» **Records for the task**
-- ==== Sys2Proof/Laws/State.lean ====
section
/-! SUPPORT. One lemma per field per update of the state: an update leaves every field but its own as it was. -/

namespace Sys2Proof.Machine

@[simp] theorem State.setReg_wt (s : State) (off : Nat) (v : Word) : (s.setReg off v).wt = s.wt := rfl
@[simp] theorem State.setReg_contracts (s : State) (off : Nat) (v : Word) : (s.setReg off v).contracts = s.contracts := rfl
@[simp] theorem State.setReg_streams (s : State) (off : Nat) (v : Word) : (s.setReg off v).streams = s.streams := rfl
@[simp] theorem State.setReg_decs (s : State) (off : Nat) (v : Word) : (s.setReg off v).decs = s.decs := rfl
@[simp] theorem State.setReg_comp (s : State) (off : Nat) (v : Word) : (s.setReg off v).comp = s.comp := rfl
@[simp] theorem State.setReg_corr (s : State) (off : Nat) (v : Word) : (s.setReg off v).corr = s.corr := rfl
@[simp] theorem State.setReg_enc (s : State) (off : Nat) (v : Word) : (s.setReg off v).enc = s.enc := rfl
@[simp] theorem State.setReg_prx (s : State) (off : Nat) (v : Word) : (s.setReg off v).prx = s.prx := rfl
@[simp] theorem State.setReg_drovers (s : State) (off : Nat) (v : Word) : (s.setReg off v).drovers = s.drovers := rfl
@[simp] theorem State.setReg_eg (s : State) (off : Nat) (v : Word) : (s.setReg off v).eg = s.eg := rfl
@[simp] theorem State.setReg_buf (s : State) (off : Nat) (v : Word) : (s.setReg off v).buf = s.buf := rfl
@[simp] theorem State.setReg_qcfg (s : State) (off : Nat) (v : Word) : (s.setReg off v).qcfg = s.qcfg := rfl
@[simp] theorem State.setReg_tbl (s : State) (off : Nat) (v : Word) : (s.setReg off v).tbl = s.tbl := rfl
@[simp] theorem State.setReg_peerE (s : State) (off : Nat) (v : Word) : (s.setReg off v).peerE = s.peerE := rfl
@[simp] theorem State.setReg_peerW (s : State) (off : Nat) (v : Word) : (s.setReg off v).peerW = s.peerW := rfl
@[simp] theorem State.setReg_link (s : State) (off : Nat) (v : Word) : (s.setReg off v).link = s.link := rfl
@[simp] theorem State.setReg_rings (s : State) (off : Nat) (v : Word) : (s.setReg off v).rings = s.rings := rfl
@[simp] theorem State.setReg_mem (s : State) (off : Nat) (v : Word) : (s.setReg off v).mem = s.mem := rfl
@[simp] theorem State.setReg_dma (s : State) (off : Nat) (v : Word) : (s.setReg off v).dma = s.dma := rfl
@[simp] theorem State.setReg_intc (s : State) (off : Nat) (v : Word) : (s.setReg off v).intc = s.intc := rfl
@[simp] theorem State.setReg_flt (s : State) (off : Nat) (v : Word) : (s.setReg off v).flt = s.flt := rfl
@[simp] theorem State.setReg_pwr (s : State) (off : Nat) (v : Word) : (s.setReg off v).pwr = s.pwr := rfl
@[simp] theorem State.setReg_nvm (s : State) (off : Nat) (v : Word) : (s.setReg off v).nvm = s.nvm := rfl
@[simp] theorem State.setReg_tly (s : State) (off : Nat) (v : Word) : (s.setReg off v).tly = s.tly := rfl
@[simp] theorem State.setReg_cages (s : State) (off : Nat) (v : Word) : (s.setReg off v).cages = s.cages := rfl
@[simp] theorem State.setReg_sels (s : State) (off : Nat) (v : Word) : (s.setReg off v).sels = s.sels := rfl
@[simp] theorem State.setReg_latches (s : State) (off : Nat) (v : Word) : (s.setReg off v).latches = s.latches := rfl
@[simp] theorem State.setReg_free (s : State) (off : Nat) (v : Word) : (s.setReg off v).free = s.free := rfl
@[simp] theorem State.setReg_pending (s : State) (off : Nat) (v : Word) : (s.setReg off v).pending = s.pending := rfl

» **Task statement**
Only the lines above starting at the one containing "s.wt := rfl" and ending at the one containing "s.streams := rfl", both included, are to be returned, exactly as they read.

» **Reply**
@[simp] theorem State.setReg_wt (s : State) (off : Nat) (v : Word) : (s.setReg off v).wt = s.wt := rfl
@[simp] theorem State.setReg_contracts (s : State) (off : Nat) (v : Word) : (s.setReg off v).contracts = s.contracts := rfl
@[simp] theorem State.setReg_streams (s : State) (off : Nat) (v : Word) : (s.setReg off v).streams = s.streams := rfl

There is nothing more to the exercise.